Created attachment 25045 [details]
I can pinpoint some (possibly all) races that happen in 3741d16503a973a99c724bdab9a255a5f07a3637 in combination with `add_stage_entry ()` and `process_stage_entries ()`. I will discuss the races here, please find the corresponding reports and stack traces attached.
To get these results, I stopped the GC from collecting the entries (immediately returned from `sgen_finalize_if ()` without executing anything) and lowered the number of entries to 100. Due to that, the draining process was started by `sgen_object_register_for_finalization ()` in a very predictable manner; and this is the root of all the reported data races: while `process_stage_entries ()` is wrapped into `LOCK_GC ... UNLOCK_GC`, `add_stage_entry ()` does not know about that (by design).
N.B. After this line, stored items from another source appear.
-- ==== Sys2Proof/Laws/PerInstr.lean ====
section
/-! SUPPORT. What the host's case split asks of every constructor: the top nibble of the word of an
instruction is the number of the instruction's group (spec/30_encoding.md R94, R103). -/

namespace Sys2Proof.Laws.TopNibble

/-- The group of an instruction: the leading digit of its row in the opcode map (R103). -/
def group : Instr → Nat
  | .cls | .ret | .sys _ => 0x0
  | .jp _ => 0x1
  | .call _ => 0x2
  | .seByte _ _ => 0x3
  | .sneByte _ _ => 0x4
  | .seReg _ _ _ => 0x5
  | .ldByte _ _ => 0x6
  | .addByte _ _ => 0x7
  | .ldReg _ _ | .orReg _ _ | .andReg _ _ | .xorReg _ _ | .addReg _ _ | .subReg _ _
  | .shrReg _ _ | .subnReg _ _ | .shlReg _ _ | .noopGroup8 _ _ _ => 0x8
  | .sneReg _ _ _ => 0x9
  | .ldI _ => 0xA
  | .jpV0 _ => 0xB
  | .rnd _ _ => 0xC
  | .drw _ _ _ => 0xD
  | .skp _ | .sknp _ | .noopGroupE _ _ => 0xE
  | .ldVxDt _ | .ldVxK _ | .ldDtVx _ | .ldStVx _ | .addI _ | .ldF _ | .ldB _ | .storeRegs _
  | .loadRegs _ | .noopGroupF _ _ => 0xF

/-- The word of `i` has the group of `i` as its top nibble, whatever its fields are. -/
def Statement (i : Instr) : Prop := (topNibble (encode i)).toNat = group i

theorem cls : Statement (.cls) :=
  rfl
theorem ret : Statement (.ret) :=
  rfl
theorem sys (nnn : Addr12) : Statement (.sys nnn) :=
  (fields_packNNN (t := 0x0) (by decide) nnn).1
theorem jp (nnn : Addr12) : Statement (.jp nnn) :=
  (fields_packNNN (t := 0x1) (by decide) nnn).1
theorem call (nnn : Addr12) : Statement (.call nnn) :=
  (fields_packNNN (t := 0x2) (by decide) nnn).1
theorem seByte (x : RegIdx) (nn : Byte) : Statement (.seByte x nn) :=
  (fields_packXNN (t := 0x3) (by decide) x nn).1
theorem sneByte (x : RegIdx) (nn : Byte) : Statement (.sneByte x nn) :=
  (fields_packXNN (t := 0x4) (by decide) x nn).1
theorem seReg (x y : RegIdx) (n : Nibble) : Statement (.seReg x y n) :=
  (fields_packXYN (t := 0x5) (by decide) x y n).1
theorem ldByte (x : RegIdx) (nn : Byte) : Statement (.ldByte x nn) :=
  (fields_packXNN (t := 0x6) (by decide) x nn).1
theorem addByte (x : RegIdx) (nn : Byte) : Statement (.addByte x nn) :=
  (fields_packXNN (t := 0x7) (by decide) x nn).1
theorem ldReg (x y : RegIdx) : Statement (.ldReg x y) :=
  (fields_packXYN (t := 0x8) (by decide) x y 0x0#4).1
theorem orReg (x y : RegIdx) : Statement (.orReg x y) :=
  (fields_packXYN (t := 0x8) (by decide) x y 0x1#4).1
theorem andReg (x y : RegIdx) : Statement (.andReg x y) :=
  (fields_packXYN (t := 0x8) (by decide) x y 0x2#4).1
theorem xorReg (x y : RegIdx) : Statement (.xorReg x y) :=
  (fields_packXYN (t := 0x8) (by decide) x y 0x3#4).1
theorem addReg (x y : RegIdx) : Statement (.addReg x y) :=
  (fields_packXYN (t := 0x8) (by decide) x y 0x4#4).1
theorem subReg (x y : RegIdx) : Statement (.subReg x y) :=
  (fields_packXYN (t := 0x8) (by decide) x y 0x5#4).1
theorem shrReg (x y : RegIdx) : Statement (.shrReg x y) :=
  (fields_packXYN (t := 0x8) (by decide) x y 0x6#4).1
theorem subnReg (x y : RegIdx) : Statement (.subnReg x y) :=
  (fields_packXYN (t := 0x8) (by decide) x y 0x7#4).1
theorem shlReg (x y : RegIdx) : Statement (.shlReg x y) :=
  (fields_packXYN (t := 0x8) (by decide) x y 0xE#4).1
theorem noopGroup8 (x y : RegIdx) (n : Nibble) : Statement (.noopGroup8 x y n) :=
  (fields_packXYN (t := 0x8) (by decide) x y n).1
theorem sneReg (x y : RegIdx) (n : Nibble) : Statement (.sneReg x y n) :=
  (fields_packXYN (t := 0x9) (by decide) x y n).1
theorem ldI (nnn : Addr12) : Statement (.ldI nnn) :=
  (fields_packNNN (t := 0xA) (by decide) nnn).1
theorem jpV0 (nnn : Addr12) : Statement (.jpV0 nnn) :=
  (fields_packNNN (t := 0xB) (by decide) nnn).1
theorem rnd (x : RegIdx) (nn : Byte) : Statement (.rnd x nn) :=
  (fields_packXNN (t := 0xC) (by decide) x nn).1
theorem drw (x y : RegIdx) (n : Nibble) : Statement (.drw x y n) :=
  (fields_packXYN (t := 0xD) (by decide) x y n).1
theorem skp (x : RegIdx) : Statement (.skp x) :=
  (fields_packXNN (t := 0xE) (by decide) x 0x9E#8).1
theorem sknp (x : RegIdx) : Statement (.sknp x) :=
  (fields_packXNN (t := 0xE) (by decide) x 0xA1#8).1
theorem noopGroupE (x : RegIdx) (nn : Byte) : Statement (.noopGroupE x nn) :=
  (fields_packXNN (t := 0xE) (by decide) x nn).1
theorem ldVxDt (x : RegIdx) : Statement (.ldVxDt x) :=
  (fields_packXNN (t := 0xF) (by decide) x 0x07#8).1
theorem ldVxK (x : RegIdx) : Statement (.ldVxK x) :=
  (fields_packXNN (t := 0xF) (by decide) x 0x0A#8).1
theorem ldDtVx (x : RegIdx) : Statement (.ldDtVx x) :=
  (fields_packXNN (t := 0xF) (by decide) x 0x15#8).1
theorem ldStVx (x : RegIdx) : Statement (.ldStVx x) :=
  (fields_packXNN (t := 0xF) (by decide) x 0x18#8).1
theorem addI (x : RegIdx) : Statement (.addI x) :=
  (fields_packXNN (t := 0xF) (by decide) x 0x1E#8).1
theorem ldF (x : RegIdx) : Statement (.ldF x) :=
  (fields_packXNN (t := 0xF) (by decide) x 0x29#8).1
theorem ldB (x : RegIdx) : Statement (.ldB x) :=
  (fields_packXNN (t := 0xF) (by decide) x 0x33#8).1
theorem storeRegs (x : RegIdx) : Statement (.storeRegs x) :=
  (fields_packXNN (t := 0xF) (by decide) x 0x55#8).1
theorem loadRegs (x : RegIdx) : Statement (.loadRegs x) :=
  (fields_packXNN (t := 0xF) (by decide) x 0x65#8).1
theorem noopGroupF (x : RegIdx) (nn : Byte) : Statement (.noopGroupF x nn) :=
  (fields_packXNN (t := 0xF) (by decide) x nn).1

end Sys2Proof.Laws.TopNibble
end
One thing that can occur is that two threads pick the same `next_entry`. One pauses here (let's call it "T1"), the other one stores its data successfully. More stuff happens, then the entries get drained due to an overflow and "T1" finally continues. At this point, there is no synchronisation between "T1" (checking `entries [index].state != STAGE_ENTRY_FREE`) and the thread that drains the entries (putting `entries [i].state = STAGE_ENTRY_FREE`) which results in #3 (and, vice versa, in a delayed way, in #5). This should not be a problem since `state` is `gint32` and these values are read and written within one instruction on "casual" platforms.
Of course, #4 occurs, when `process_stage_entries ()` sets `*next_entry = 0`. This happens without synchronisation between `process_stage_entries ()` and `add_stage_entry ()` (which reads this value quite often). This is a race (by design) but it is `gint32` again, and can therefore be considered to be harmless.
The other reports (#01, #02, #06, #07, #08, #09) look like false positives to me as TSan seems to have issues with understanding the data flow between `process_stage_entries ()` and `add_stage_entry ()´. With #06 - #09, the message "As if synchronized via sleep" seems to be spot on. #01 and #02 seem to be connected to the unsynchronised read of `state` in `process_stage_entries ()` (technicaly, that's another `gint32` data race): interlocking it (`state = InterlockedRead (&entries [i].state)`) mute these reports.
As far as I can tell, all memory barriers are in place, and I am unable to find a way in which any of these reports could be connected to a harmful execution order (besides having the described `gint32` races).